Leggett isn’t alone in complaining. Prince George’s County Executive Rushern Baker feels the same way. So does Anne Arundel County Executive John Leopold, who calls the governor’s proposal “a heavy burden” on his county.
Methinks the county executives protest too much.
According to the legislature’s Department of Legislative Services, Gov. Martin O’Malley’s cost-sharing plan would force counties and Baltimore city to give up $268.9 million in pension payments they now receive from the state.
If that were the end of the story, county governments would be rightly outraged. Montgomery would lose $53.8 million, Prince George’s, $37.5 million; Frederick County, $11.1 million; Anne Arundel, $23 million, and Baltimore city, $25.3 million.
But O’Malley is offering sweeteners that flip this negative outlook.
Income tax changes on exemptions and deductions for higher wage earners, plus smaller revenue enhancements, will give counties $224.4 million in new money. That would cut the net loss to all 24 subdivisions from O’Malley’s teacher pension/Social Security cost-shifting to $44.5 million.
Then the counties gain from increases in Maryland’s education aid formula — a total increase of $186 million, including an additional $46 million for Prince George’s, $37 million for Montgomery, $33 million for Anne Arundel, $6.7 million for Frederick and $15.2 million for Baltimore city.
There’s also a disparity grant supplement that tacks on $19.6 million to certain counties’ education aid, including $7.6 million for Prince George’s and $7 million for Baltimore city.
When you tally it up, the counties aren’t on the short end of the education stick: They emerge as net winners by $162 million.
Those aren’t the governor’s inflated figures but the legislature’s impartial numbers.
At the end of the day, Montgomery, despite Leggett’s protests, would be $48.7 million ahead; Prince George’s, even with Baker’s concerns, would pick up an additional $42.6 million; Anne Arundel, despite Leopold’s hand-wringing, would net an extra $30.8 million, and Baltimore city would finish $11.8 million in the black.
The problem is that the counties have been spoiled by the state’s willingness to foot the entire bill on teacher pensions.

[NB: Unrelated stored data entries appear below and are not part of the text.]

-- ==== Sys2Proof/Decode.lean ====
section
/-! DEFINITION. The decoder and the encoder of the command word (30_encoding.md sections 1 to 3), and the 4-byte form in
which a transport carries it (20_memory.md R53, 30_encoding.md R83). -/

namespace Sys2Proof

/-- Why a word is reserved (30_encoding.md R80, R81). -/
inductive Reserved where
  /-- No command has this opcode (R80). -/
  | rsvOpcode
  /-- A must-be-zero bit of the opcode's format is 1 (R81). -/
  | rsvBits
  deriving DecidableEq, Repr

/-- What a word decodes to (30_encoding.md R78, R79). -/
inductive Decoded where
  | command (i : Instr)
  | reserved (k : Reserved)
  deriving DecidableEq, Repr

/-- The value of the MODE field (30_encoding.md R74). -/
def ModeField.ofBits (m : BitVec 2) : ModeField :=
  if m = 0b01#2 then .change else if m = 0b10#2 then .falling else if m = 0b11#2 then .rising else .mode0

/-- The MODE field of a mode (30_encoding.md R74). -/
def ModeField.toBits : ModeField → BitVec 2
  | .mode0 => 0b00#2
  | .change => 0b01#2
  | .falling => 0b10#2
  | .rising => 0b11#2

/-- The fields of a command word (30_encoding.md R71). -/
def opField (w : CmdWord) : BitVec 4 := w.extractLsb' 28 4
def modeField (w : CmdWord) : BitVec 2 := w.extractLsb' 26 2
def grpField (w : CmdWord) : BitVec 2 := w.extractLsb' 24 2
def pinField (w : CmdWord) : PinId := w.extractLsb' 16 8
def valField (w : CmdWord) : Byte := w.extractLsb' 0 8

/-- A GRP field as a group index (30_encoding.md R75). -/
def groupOfBits (b : BitVec 2) : GroupIx := b.toFin

/-- `i` if the bits of `w` under `zeros` are all 0, else reserved (30_encoding.md R81). -/
def checkZeros (w zeros : CmdWord) (i : Instr) : Decoded :=
  if w &&& zeros = 0#32 then .command i else .reserved .rsvBits

/-- `decode` (30_encoding.md R78), total on every 32-bit word. -/
def decode (w : CmdWord) : Decoded :=
  match (opField w).toNat with
  | 0x1 => checkZeros w 0x0300FFFF#32 (.attach (pinField w) (ModeField.ofBits (modeField w)))
  | 0x2 => checkZeros w 0x0F00FFFF#32 (.detach (pinField w))
  | 0x3 => checkZeros w 0x0F00FFFF#32 (.enable (pinField w))
  | 0x4 => checkZeros w 0x0F00FFFF#32 (.disable (pinField w))
  | 0x5 => checkZeros w 0x0FFFFFFF#32 .csenter
  | 0x6 => checkZeros w 0x0FFFFFFF#32 .csexit
  | 0x7 => checkZeros w 0x0FFFFFFE#32 (.setgie (w.getLsbD 0))
  | 0x8 => checkZeros w 0x0CFFFF00#32 (.pinwrite (groupOfBits (grpField w)) (valField w))
  | 0x9 => checkZeros w 0x0FFFFFFF#32 .cbret
  | _ => .reserved .rsvOpcode

/-- The word of an instruction, field by field (30_encoding.md R71, R77). -/
def encode : Instr → CmdWord
  | .attach pin mode => 0x1#4 ++ mode.toBits ++ 0#2 ++ pin ++ 0#16
  | .detach pin => 0x2#4 ++ 0#4 ++ pin ++ 0#16
  | .enable pin => 0x3#4 ++ 0#4 ++ pin ++ 0#16
  | .disable pin => 0x4#4 ++ 0#4 ++ pin ++ 0#16
  | .csenter => 0x50000000#32
  | .csexit => 0x60000000#32
  | .setgie e => 0x7#4 ++ 0#27 ++ BitVec.ofBool e
  | .pinwrite g v => 0x8#4 ++ 0#2 ++ BitVec.ofFin (w := 2) g ++ 0#16 ++ v
  | .cbret => 0x90000000#32

/-- A row of the table of 30_encoding.md R77. -/
structure OpcodeRow where
  mask : CmdWord
  pattern : CmdWord
  deriving DecidableEq, Repr

/-- `w` is well-formed for the row's opcode (30_encoding.md R77). -/
def OpcodeRow.admits (r : OpcodeRow) (w : CmdWord) : Bool := w &&& r.mask == r.pattern

/-- The row of an instruction (30_encoding.md R77). -/
def Instr.row : Instr → OpcodeRow
  | .attach _ _ => ⟨0xF300FFFF#32, 0x10000000#32⟩
  | .detach _ => ⟨0xFF00FFFF#32, 0x20000000#32⟩
  | .enable _ => ⟨0xFF00FFFF#32, 0x30000000#32⟩
  | .disable _ => ⟨0xFF00FFFF#32, 0x40000000#32⟩
  | .csenter => ⟨0xFFFFFFFF#32, 0x50000000#32⟩
  | .csexit => ⟨0xFFFFFFFF#32, 0x60000000#32⟩
  | .setgie _ => ⟨0xFFFFFFFE#32, 0x70000000#32⟩
  | .pinwrite _ _ => ⟨0xFCFFFF00#32, 0x80000000#32⟩
  | .cbret => ⟨0xFFFFFFFF#32, 0x90000000#32⟩

/-- The nine rows of the table of 30_encoding.md R77, in its order. -/
def opcodeTable : List OpcodeRow :=
  [(Instr.attach 0 .mode0).row, (Instr.detach 0).row, (Instr.enable 0).row, (Instr.disable 0).row, Instr.csenter.row,
    Instr.csexit.row, (Instr.setgie false).row, (Instr.pinwrite 0 0).row, Instr.cbret.row]

/-- The word of four bytes, the lowest address (or the first sent) in bits 7:0 (20_memory.md R53). -/
def wordOfBytes (b0 b1 b2 b3 : Byte) : CmdWord := b3 ++ b2 ++ b1 ++ b0

/-- The four bytes of a word in the order a transport carries them (20_memory.md R53). -/
def bytesOfWord (w : CmdWord) : List Byte :=
  [w.extractLsb' 0 8, w.extractLsb' 8 8, w.extractLsb' 16 8, w.extractLsb' 24 8]

/-- What the decoder reads from bytes: a command word and the bytes after it, or too few bytes for one (30_encoding.md
R83: a decoder always consumes 4). -/
inductive ByteDecode where
  | word (d : Decoded) (rest : List Byte)
  | tooShort
  deriving DecidableEq, Repr

/-- Decoding from bytes (30_encoding.md R83). -/
def decodeBytes : List Byte → ByteDecode
  | b0 :: b1 :: b2 :: b3 :: rest => .word (decode (wordOfBytes b0 b1 b2 b3)) rest
  | _ => .tooShort

/-- The bytes of an instruction (20_memory.md R53, 30_encoding.md R83). -/
def encodeBytes (i : Instr) : List Byte := bytesOfWord (encode i)

/-- The word whose `nbits` low bits are those of `w` and whose other bits are 0. -/
def tableWord (nbits w : Nat) : CmdWord := BitVec.ofNat 32 (w % 2 ^ nbits)

/-- The instruction the decoder reads from a row's word, laid out as the transport's four bytes. -/
def decodeTableWord (nbits w : Nat) : Option Instr :=
  match decodeBytes (bytesOfWord (tableWord nbits w)) with
  | .word (.command i) _ => some i
  | .word (.reserved _) _ => none
  | .tooShort => none

end Sys2Proof
end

Over the years, the counties didn’t worry about soaring retirement costs in their budgets for teachers because it was the state’s problem.
That made it easy for counties to let their school boards negotiate generous teacher pay hikes without figuring in how much more that would add to the counties’ pension costs.
No wonder over the past 10 years the median income for teachers rose three times faster than the median income for all state households.
It was a great arrangement for teachers and the counties — but not the state, which faced unsupportable, and rising, long-term teacher pension expenses in the tens of billions of dollars.
Last year, O’Malley took on the teacher unions and was able to gradually lessen the state’s extended retirement obligations. Now he seeks to reform the inequitable split between the counties and the state on pension-Social Security payments.
The alternative would be to continue the one-sided arrangement and force the legislature to cut a whopping $268.9 million from the governor’s budget or vote to raise more taxes.
The irony is that the state doesn’t have any say in hiring local teachers. It can’t control the number of new teachers added. It plays no role in setting teacher salaries. Yet, all these activities by local governments raise the state’s teacher retirement expenses.
Counties have full control over such matters — but they don’t want to assume any of the obligations for higher pension payments they’re causing.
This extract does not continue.